After dinner, in company with Mr. Slocum, Bob and Clip went on board the ferry-boat, and made a thorough examination of the craft, with special reference to the use for which it was intended.

"You expect to harvest fourteen hundred bushels?" inquired Mr. Slocum.

"Yes; somewhere about that amount."

"Then you may need to make two or three extra bins."

"That will be a simple matter," said Bob.

"The roof over the boat will keep the wheat dry and in good condition. When you get to the city you can sell it all to one party, and superintend the removal yourself. You can hire all the help you need there."

Bob was more and more pleased with his purchase.

"It is just what I wanted," he said, enthusiastically. "The expenses will be almost nothing. We can take a supply of provisions with us, enough to keep us during the trip, and when the business is concluded we can return on some river steamer. We'll have a fine time, Clip."

"Golly! Massa Bob, dat's so."

"You will need to tie the boat," continued Ichabod Slocum, "or it may float off during the night, and that would upset all your plans. Have you a stout rope on the place?"

"I think not. I shall have to buy one at the store, or else cross the river."

"Then you had better attend to that at once. The boat may become dislodged at any moment."

After Mr. Slocum's departure, Bob lost no time in attending to this important matter. He procured a heavy rope, of sufficient strength, and proceeded to secure the boat to a tree on the bank.

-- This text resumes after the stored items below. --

theorem witness_PairAttach :
    (Accepts (paired 0 readyPair) rq0 K.pairAttach 1 ∧ pairState (paired 0 readyPair) = 0 ∧ attachCheck (paired 0 readyPair) (twinOf (paired 0 readyPair)) = 0 ∧
      readyPair.fence = false) ∧
    (Accepts (paired 0) rq0 K.pairAttach 1 ∧ attachCheck (paired 0) {} = 2 ∧ attachCheck (paired 0 readyPair) {} = 4 ∧
      attachCheck (paired 0 readyPair) { twinOf (paired 0) with parts := [{ partition := 0, map := 0, program := [], slots := [] }] } = 5) ∧
    (Accepts (paired 1 readyPair) rq0 K.pairAttach 1 ∧ pairState (paired 1 readyPair) = 1 ∧ readyPair.busUp = true ∧
      thahaUp (paired 1 readyPair) = true) ∧
    (Accepts (paired 2) rq0 K.pairDrain 1 ∧ mirroring (paired 2) = true) ∧
    (Accepts (paired 1) rq0 K.pairDrain 1 ∧ mirroring (paired 1) = false) ∧
    (∀ n ∈ [0, 1, 2, 5, 6, 7], Accepts (paired n) rq0 K.pairDetach 1 ∧ pairState (paired n) = n) ∧
    ((∀ e ∈ (paired 2 { owned := [0] }).parts, e.2.runs = true → mirroredOf (paired 2 { owned := [0] }) e.1 = []) ∧
      ownedMirrored (paired 2 { owned := [0] }) = [] ∧ (paired 2 { owned := [0] }).pair.unacked = []) ∧
    (let s := domSet (paired 2 { handing := [9] }) K.pairMirroredRings [1]
     mirroring s = true ∧ domBit s K.pairMirroredRings 0 = true ∧ 9 ∈ s.pair.handing) ∧
    mirrorPart (paired 2) 0 = none ∧
    (partOf (inFlip { slot := 0, policy := 0, set := 1, toTwin := true }) 0).flip =
      some { slot := 0, policy := 0, set := 1, toTwin := true } := by
  refine ⟨⟨accepts_of (by decide +kernel), by decide +kernel⟩, ⟨accepts_of (by decide +kernel), by decide +kernel⟩,
    ⟨accepts_of (by decide +kernel), by decide +kernel⟩, ⟨accepts_of (by decide +kernel), by decide +kernel⟩,
    ⟨accepts_of (by decide +kernel), by decide +kernel⟩, fun n h => ⟨accepts_of ?_, ?_⟩, by decide +kernel, by decide +kernel,
    by decide +kernel, by decide +kernel⟩
  all_goals (revert n; decide +kernel)

/-- A pair of which this module is a side, that may be taken over or not. -/
def losing (sd enable : Nat) (x : Pair := { prHigh := false }) : State :=
  odSet (odSet (paired 2 x) K.pairSide sd) K.pairTakeoverEnable enable

theorem witness_PairLoss :
    (∀ sd ∈ [0, 1], mirroring (losing sd 1) = true ∧ odGet (losing sd 1) K.pairTakeoverEnable ≠ 0 ∧
      (losing sd 1).pair.prHigh = false ∧ side (losing sd 1) = sd) ∧
    (mirroring (losing 0 0) = true ∧ odGet (losing 0 0) K.pairTakeoverEnable = 0) ∧ pairState (paired 1) = 1 ∧
    (∀ f ∈ [false, true], (losing 1 1 { waiting := true, fence := f }).pair.waiting = true) ∧
    (side (losing 0 1) ≠ 1 ∧ (losing 0 1).pair.fence = false ∧ pairState (losing 0 1) ≠ 0 ∧ pairState (paired 0) = 0) ∧
    ((odGet (losing 0 1) K.pairStuckInputs).testBit 1 = false ∧
      (odGet (odSet (losing 0 1) K.pairStuckInputs 2) K.pairStuckInputs).testBit 1 = true) ∧
    (chattering (losing 0 1) .pr0 = false ∧ chattering (losing 0 1) .pr1 = false ∧
      chattering (markChatter (losing 0 1) .pr0) .pr0 = true ∧ side (markChatter (losing 0 1) .pr0) = 0) := by decide +kernel

/-! ## Hypotheses met: power, heat and resets -/

/-- Block 0 as given. -/
def block (x : Block) : State := setBlk State.reset 0 x

def conn (group permille : Nat) : ConnReading := { block := 0, group, permille, judged := true }

theorem witness_PowerSupply :
    (coreOn (blkOf (block {}) 0) = true ∧ 10 * 0 < 10 * targetMv (block {}) 0 ∧
      (blkOf (block { setPoint := 5500 }) 0).setPoint + 25 ≤ 10 * odGet (block {}) K.gradeCoreRailCeiling ∧
      10 * odGet (block {}) K.gradeCoreRailCeiling < (blkOf (block { setPoint := 60000 }) 0).setPoint + 25) ∧
    coreOn (blkOf (block { run := .idleOff }) 0) = false ∧
    ((odGet (block {}) K.pwrConvertersFailed).testBit 15 = false ∧
      (odGet (odSet State.reset K.pwrConvertersFailed (2 ^ 15)) K.pwrConvertersFailed).testBit 15 = true) ∧
    (7 < domainPhases .core ∧ 7 ∉ failedPhases (blkOf (block {}) 0) .core ∧ (blkOf (block {}) 0).mainOpen = false ∧
      (blkOf (block {}) 0).transitOpen = false ∧ (failedPhases (blkOf (block {}) 0) .core).length = 0) ∧
    (let x : Block := { phases := [(0, [0, 1])] }
     7 ∉ failedPhases x .core ∧ 3 ≤ (failedPhases x .core).length + 1 ∧ x.run = .on ∧ x.drain = none) ∧
    (let x : Block := { phases := [(domainCode .transit, [0, 1]), (domainCode .array, [0])] }
     2 < domainPhases .transit ∧ 2 ∉ failedPhases x .transit ∧ (failedPhases x .transit).length + 1 = 3 ∧ 1 < domainPhases .array ∧
      1 ∉ failedPhases x .array ∧ (failedPhases x .array).length + 1 = 2) ∧
    (let s := block { capped := true }
     (blkOf s 0).capped = true ∧ capW s < capW s + 1 ∧ 550 < targetMv s 0) ∧
    (∀ r ∈ [conn 8 2001, conn 0 2001, conn 11 1301, conn 11 2000, conn 11 0], r.block = 0 ∧ r.judged = true ∧ r.group < 12 ∧
      kvGet 0 (blkOf (block {}) 0).connState r.group = 0) ∧
    (odGet State.reset K.pwrGovernorDerate < derateTop State.reset) ∧
    (let s := odSet (odSet State.reset K.pwrGovernorDerate (derateTop State.reset)) K.pwrGovernorHalved 1
     derateTop s ≤ odGet s K.pwrGovernorDerate ∧ odGet s K.pwrGovernorHalved = 1 ∧ 0 < odGet s K.pwrGovernorDerate ∧
      100 * 0 ≤ 95 * governorLimit s ∧ 95 * governorLimit s < 100 * (governorLimit s + 1)) := by decide +kernel

/-- Partition 0 runs on block 0, of which something is on its way. -/
def incomingBlock : State := { block { drain := some .supply } with
  cores := [(0, { transfers := [{ writing with dst := [{ addr := 0 }] }] })] }

theorem witness_PowerSwitching :
    ((blkOf (block {}) 0).mainOpen = false ∧ partOfBlock lap6 0 = some 0 ∧ (blkOf lap6 0).mainOpen = false ∧
      (partOf lap6 0).runs = true ∧ (partOf lap6 0).fault = none ∧ (blkOf (block {}) 0).transitOpen = false) ∧
    ((blkOf (block { mainOpen := true }) 0).mainOpen = true ∧ (blkOf (block { transitOpen := true }) 0).transitOpen = true) ∧
    blockIncoming incomingBlock 0 ≠ 0 ∧
    (∀ d ∈ [DrainCause.supply, .idle, .heat], blockIncoming (block { drain := some d }) 0 = 0 ∧
      (blkOf (block { drain := some d }) 0).drain = some d ∧ (blkOf (block { drain := some d }) 0).drainStack = false) ∧
    (let s := odSet (block { setPoint := 8000 }) K.pwrIdleOffDelay 1
     odGet s K.pwrIdleOffDelay ≠ 0 ∧ partOfBlock s 0 = none ∧ (blkOf s 0).run = .on ∧ (blkOf s 0).drain = none) ∧
    (blkOf (block { run := .idleOff }) 0).run ≠ .on ∧ (block {}).cores = [] ∧
    (let x := blkOf (block { run := .waking }) 0
     x.run = .waking ∧ x.wakeDue = false) ∧
    (let s : State := { State.reset with plant := { powered := true } }
     s.plant.powered = true ∧ s.plant.powerFail = false) := by decide +kernel

/-- Block 0 as given, with its four sensors of cluster 0 and of its stack reading `v`. -/
def heated (v : Int) (x : Block := {}) : State :=
  { block x with
    sensors := [(0, { value := v, seen := true }), (1, { value := v, seen := true }), (1728, { value := v, seen := true }),
      (1729, { value := v, seen := true })] }

theorem witness_HeatThrottling :
    (∀ r ∈ [SensorRef.junction 863 1, .stack 143 1, .junction 0 0], sensorExists r = true) ∧
    ((sensorOf (heated 250) 0).failed = false ∧ 200 < (500 - (sensorOf (heated 250) 0).value).natAbs) ∧
    (let s : State := { State.reset with sensors := [(0, { apart := true })] }
     (sensorOf s (sensorKey (lowerOf s (.junction 0 0)) / 2 * 2)).apart = true ∧
      (sensorOf s (sensorKey (lowerOf s (.junction 0 0)))).suspect = false) ∧
    ((blkOf (heated 2000) 0).level < calledLevel (heated 2000) 0 ∧ calledLevel (heated 250 { level := 4 }) 0 ≤ 4) ∧
    (let s := heated 250 { level := 4 }
     levelFloor s 0 < 4 ∧ (blockJunction s 0).all (fun v => decide (v < thresholdOf s K.heatJunctionThresholds 3 - 10 * odGet s K.heatHysteresis)) = true ∧
      (blockStack s 0).all (fun v => decide (v < thresholdOf s K.heatStackThresholds 3 - 10 * odGet s K.heatHysteresis)) = true) ∧
    (∀ st ∈ [BlockRun.on, .waking], let s := heated 2000 { level := 4, run := st }
      (blockJunction s 0).any (fun v => decide (thresholdOf s K.heatJunctionThresholds 4 ≤ v)) = true ∧
      (blockStack s 0).any (fun v => decide (thresholdOf s K.heatStackThresholds 4 ≤ v)) = true ∧ (blkOf s 0).drain = none ∧
      (blkOf s 0).wakeDue = false) ∧
    (let s := heated 250 { run := .heatOff }
     s.plant.shutdown = false ∧ s.plant.stopActive = false ∧ dieWaking s 0 = false ∧
      (blockJunction s 0).any (fun v => decide (v < thresholdOf s K.heatJunctionThresholds 0 - 10 * odGet s K.heatHysteresis)) = true ∧
      (blockStack s 0).any (fun v => decide (v < thresholdOf s K.heatStackThresholds 0 - 10 * odGet s K.heatHysteresis)) = true) ∧
    dieWaking (setBlk (heated 250 { run := .heatOff }) 1 { run := .waking }) 0 = true ∧
    (sensorBlock (.junction 0 0) = 0 ∧ (sensorOf (heated 250) (sensorKey (.junction 0 0))).failed = false ∧
      (blkOf (heated 250) 0).mainOpen = false) ∧
    (sensorOf { State.reset with sensors := [(0, { failed := true })] } (sensorKey (.junction 0 0))).failed = true := by
  decide +kernel

/-- A powered module with the coolant in a state. -/
def cooled (n : Nat) (x : Plant := { powered := true }) (bits : Nat := 0) : State :=
  { odSet (odSet State.reset K.coolCoolantState n) K.hlthInputStatus bits with plant := x }

theorem witness_CoolantAndInterlocks :
    (let s := cooled 0
     coolantRow s (some (odGet s K.coolFlowRequired)) 250 250 ≤ odGet s K.coolCoolantState ∧
      odGet s K.coolCoolantState < coolantRow s none 250 250 ∧ coolantRow s none 250 250 < 4 ∧
      odGet s K.coolCoolantState < coolantRow s none 250 701 ∧ coolantRow s none 250 701 = 4 ∧ s.plant.shutdown = false ∧
      s.plant.heldBringUp = none ∧ s.plant.coolRow < 4 ∧ s.plant.stopActive = false) ∧
    (coolantCalls (cooled 1) < odGet (cooled 1) K.coolCoolantState ∧ odGet (cooled 0) K.coolCoolantState ≤ coolantCalls (cooled 0)) ∧
    (cooled 4 { shutdown := true }).plant.shutdown = true ∧
    (chattering (cooled 0) .ilkCool = false ∧ chattering (cooled 0) .ilkStop = false) ∧
    ((blkOf (cooled 0) 143).run = .on ∧ (blkOf (cooled 0) 143).drain = none ∧ (blkOf (cooled 0) 143).wakeDue = false) ∧
    (cooled 0 { stopActive := true }).plant.stopActive = true ∧
    ((odGet (cooled 0) K.hlthInputStatus).testBit 16 = false ∧ (odGet (cooled 0) K.hlthInputStatus).testBit 17 = false) ∧
    (let s := cooled 0 {} (3 * 2 ^ 16)
     (odGet s K.hlthInputStatus).testBit 16 = true ∧ (odGet s K.hlthInputStatus).testBit 17 = true ∧
      (odGet s K.hlthInputStatus).testBit 4 = false) ∧
    chatterBit .ilkStop = some 13 := by decide +kernel

/-- A powered module, READY, with the given supervision and stored input bits. -/
def powered (x : Plant := { powered := true }) (bits : Nat := 0) : State :=
  { odSet managed K.hlthInputStatus bits with plant := x }

/-- A module in reset, before its first release, with working slots. -/
def unpowered : State := { State.reset with security := { slot0 := { valid := true }, slot1 := { valid := true } } }

theorem witness_Resets :
    (Accepts (powered) rq0 K.devModuleReset 1 ∧ (powered).plant.powered = true ∧ (powered).plant.powerFail = false ∧
      (powered).plant.resetting = false) ∧
    (Accepts (powered) rq0 K.devModuleReset 0 ∧ (powered).plant.resetDue = none) ∧
    (chattering (powered) .mrst = false ∧ chattering (powered { powered := true } (2 ^ 11)) .mrst = true) ∧
    (odGet (powered) K.devResetInputStuck ≠ 1 ∧ odGet (odSet (powered) K.devResetInputStuck 1) K.devResetInputStuck = 1) ∧
    (powered { powered := true, resetting := true }).plant.resetting = true ∧
    (let s : State := { State.reset with plant := { powered := true, resetting := true } }
     s.plant.resetting = true ∧ odGet s K.devBringUpState = 0 ∧ s.plant.heldBringUp = none) ∧
    (let f : BringUp := { slotOk0 := false, slotOk1 := false }
     f.slotOk0 = false ∧ f.slotOk1 = false ∧ (f.mpFailA && f.mpFailB) = false) ∧
    (unpowered.plant.powered = false ∧ unpowered.stored = [] ∧ unpowered.security.transition = none ∧
      lifecycle unpowered ≠ lcDisposed ∧ unpowered.security.activate = none ∧ odGet unpowered K.devFirmwareSlot = 0 ∧
      unpowered.security.slot0.valid = true ∧ odGet unpowered K.secFwFuseVersion ≤ unpowered.security.slot0.version) := by
  refine ⟨⟨accepts_of (by decide +kernel), by decide⟩, ⟨accepts_of (by decide +kernel), by decide⟩, by decide +kernel,
    by decide +kernel, by decide, by decide +kernel, by decide, by decide +kernel⟩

"How soon will we start, Massa Bob?" asked Clip, who was anxious for the excursion to commence. He looked upon it somewhat in the light of an extended picnic, and it may be added that Bob also, apart from any consideration of business, anticipated considerable enjoyment from the trip down the river.

"Don't tell anybody what we are going to do with the boat, Clip," said Bob. "It will be a fortnight before we start, and I don't care to have much said about the matter beforehand."

Clip promised implicit obedience, but it was not altogether certain that he would be able to keep strictly to his word, for keeping a secret was not an easy thing for him to do.

Of course it leaked out that Bob had bought a ferry-boat. Among others Mr. Wolverton heard it, but he did not dream of the use to which Bob intended to put it. He spoke of it as a boy's folly, and instanced it as an illustration of the boy's unfitness for the charge of the ranch. It was generally supposed that Bob had bought it on speculation, hoping to make a good profit on the sale, and Bob suffered this idea to remain uncontradicted.

 

Meanwhile he pushed forward as rapidly as possible the harvest of the wheat, being anxious to get it to market.

When this work was nearly finished Mr. Wolverton thought it time to make a proposal to Mrs. Burton, which, if accepted, would bring him a handsome profit.